Je ne sais pas quelle expérience était la plus étrange : se faire draguer par un maghrébin quarantenaire et marié en attendant mon film, ou bien assister à une séance 3D 4K HFR ATMOS ETTQT (et tutti-quanti). À choisir, autant prendre la drague, ça ne coûte pas 13,90€. C'est d'ailleurs dans ce cinéma qu'au premier semestre 2013, Pathé avait expérimenté son système Pigeon-Premium © : 1€ de plus pour accéder à la salle Atmos aux 55 enceintes, puis au choix, soit 2€ de plus pour les fauteuils inclinables et bien placés, soit 1€ de plus pour se placer sur les fauteuils copiés des "love seats" du MK2 Bibliothèque. Le traditionnel bonus 3D de 2€ restant évidemment applicable. Des exécutifs peu dégourdis ont découvert en l'espace de quelques mois que se taper une image publique moisie pour de telles broutilles, c'était pas terrible pour le business, et les suppléments ont naturellement disparu aussi vite qu'ils avaient vu le jour.

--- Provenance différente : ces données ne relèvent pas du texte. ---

/-! Scenes and cue lists. The statements about a request take it with an empty queue, as it is in the modes that take
definitions. -/

/-- DEFINE SCENE replaces or removes a record: the scene is IDLE if it was OFF and the record is enabled, OFF if it is
not, and evaluated at once. A scene in use is refused, and so is a record whose claims its lists break (R32 to R34). A
body is refused where an identifier is out of its range, and otherwise gives the record field by field, each setting
clamped to its range with the reply then ADJUSTED; with track count 0 only the scene and the count are read (R32). That
bits 5 to 7 of the readiness mask are ignored is the model's choice (assumption log 24). -/
def Obligations.DefinedSceneTakesItsRecord : Prop :=
  (∀ b : SceneBody,
    (sceneOf b = none ↔ ¬(1 ≤ b.scene ∧ b.scene ≤ 64 ∧ (b.trackCount = 0 ∨ (b.trackCount ≤ 4 ∧
      b.tracks.length = b.trackCount ∧ (∀ t ∈ b.tracks, 1 ≤ t.list ∧ t.list ≤ 128 ∧ 1 ≤ t.mode ∧ t.mode ≤ 3) ∧
      b.enabled ≤ 1 ∧ b.lamps < 2 ^ 48 ∧ b.axes < 2 ^ 12 ∧ b.zones < 2 ^ 4 ∧ b.audience ≤ 8 ∧ b.readyLine ≤ 16 ∧
      b.followOn ≤ 64)))) ∧
    (∀ (s : State) (h : FrameHead), s.AdmitsDefine h → sceneOf b = none →
      exec (.defineScene h b) s = .next ((s.heard h.port).answered h.port 0x92#8 .badBody .empty)) ∧
    ∀ (i : SceneId) (r : Option SceneRecord) (adjusted : Bool), sceneOf b = some (i, r, adjusted) →
      unitNo i = b.scene ∧ (r = none ↔ b.trackCount = 0) ∧ (r = none → adjusted = false) ∧
      ∀ d, r = some d →
        d.enabled = decide (b.enabled = 1) ∧ d.priority = max 1 (min 15 b.priority) ∧
        d.lamps = (units 48).filter (fun c => b.lamps.testBit c.val) ∧
        d.axes = (units 12).filter (fun a => b.axes.testBit a.val) ∧
        d.zones = (units 4).filter (fun z => b.zones.testBit z.val) ∧
        d.mask = { axes := b.mask.testBit 0, lamps := b.mask.testBit 1, narration := b.mask.testBit 2,
                   audience := b.mask.testBit 3, guarded := b.mask.testBit 4 } ∧
        optUnitNo d.audience = b.audience ∧ optUnitNo d.readyLine = b.readyLine ∧ optUnitNo d.followOn = b.followOn ∧
        d.waitLimit = min 120 b.waitLimit ∧ d.maxRun = max 1 (min 1800 b.maxRun) ∧ d.release = min 10000 b.release ∧
        d.rest = min 600 b.rest ∧ d.tracks.length = b.tracks.length ∧
        (∀ (k : Nat) (t : TrackBody), b.tracks[k]? = some t → ∃ u : TrackDef, d.tracks[k]? = some u ∧
          unitNo u.list = t.list ∧
          (t.mode = 1 → u.mode = .once ∧ u.passes = 0) ∧
          (t.mode = 2 → u.mode = .repeated ∧ u.passes = max 2 (min 255 t.passes)) ∧
          (t.mode = 3 → u.mode = .loop ∧ u.passes = 0)) ∧
        adjusted = decide (d.priority ≠ b.priority ∨ d.waitLimit ≠ b.waitLimit ∨ d.maxRun ≠ b.maxRun ∨
          d.release ≠ b.release ∨ d.rest ≠ b.rest ∨
          ∃ t ∈ b.tracks, t.mode = 2 ∧ (t.passes < 2 ∨ 255 < t.passes))) ∧
  ∀ (s : State) (h : FrameHead) (b : SceneBody) (i : SceneId) (r : Option SceneRecord) (adjusted : Bool),
    s.AdmitsDefine h → s.sched.queue = [] → sceneOf b = some (i, r, adjusted) →
    let x := s.sched.scenes.get i
    let on := r.any (·.enabled)
    let state := if on then (if x.state = .off then .idle else x.state) else .off
    let scene := { x with record := r, restUntil := if on then x.restUntil else none, state := state,
                          ready := readinessOf r s.sched.seen s.motion.axes s.sched.mode }
    (engaged x.state = false → (∀ d, r = some d → sceneFails s.cues d = none) →
      exec (.defineScene h b) s = .next ((State.places { s.heard h.port with
          sched := { s.sched with scenes := s.sched.scenes.set i scene } }
          (if state = x.state then [] else [.scene i x.state state none none x.runs])).reply h.port 0x92#8
          (doneOr adjusted) .empty).sends) ∧
    ((x.state = .queued ∨ x.state = .running ∨ x.state = .returning) →
      exec (.defineScene h b) s = .next ((s.heard h.port).answered h.port 0x92#8 .inUse .empty)) ∧
    ∀ d k offset, engaged x.state = false → r = some d → sceneFails s.cues d = some (k, offset) →
      exec (.defineScene h b) s = .next ((s.heard h.port).answered h.port 0x92#8 .badBody (.badTrack k offset))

Je ne me plains pas, j'étais venu tester le HFR en pleine connaissance de cause, et je n'ai pas été déçu. Ou en fait si, dans un certain sens : je rejoins tous ceux qui disent que le passage de 24fps à 48fps est spectaculaire et encourage à l'immersion, mais je regrette que le coût de cette technologie empêche d'autres films que les plus riches blockbusters à y avoir accès. En particulier, je ne suis pas certain du bien-fondé du procédé pour un univers aussi quintessentiellement fantaisiste que celui du Hobbit, vu que le spectateur doit sans cesse combattre l'étonnement instinctif de voir des créatures étranges évoluer dans un espace quasi-réel, un peu trop détaché de l'imaginaire à mon goût. Comme si la phase d'adaptation à la 3D se répétait toutes les cinq minutes à cause d'un cerveau trop méfiant. Dans ces conditions, la décision d'UGC de laisser le monopole de cette attraction à la concurrence est pleinement compréhensible.
Pour le reste, j'aurais pu reprendre mon précédent article sur le Gaumont Parnasse, d'ailleurs aussi placé sous le signe du Hobbit. Le Wepler ouvre en 1956 avec une salle monumentale de 1700 places, quoique ridiculisée par les 6500 sièges du Gaumont Palace à quelques pas. A force d'absorption de cinés voisins, on arrive aujourd'hui à un peu plus de 2000 places dans douze salles. Et les films sont méthodiquement choisis pour leur probabilité d'occuper le top 12 du box-office de chaque semaine. Ici, le cinéma est un divertissement mercantile, et jamais un art.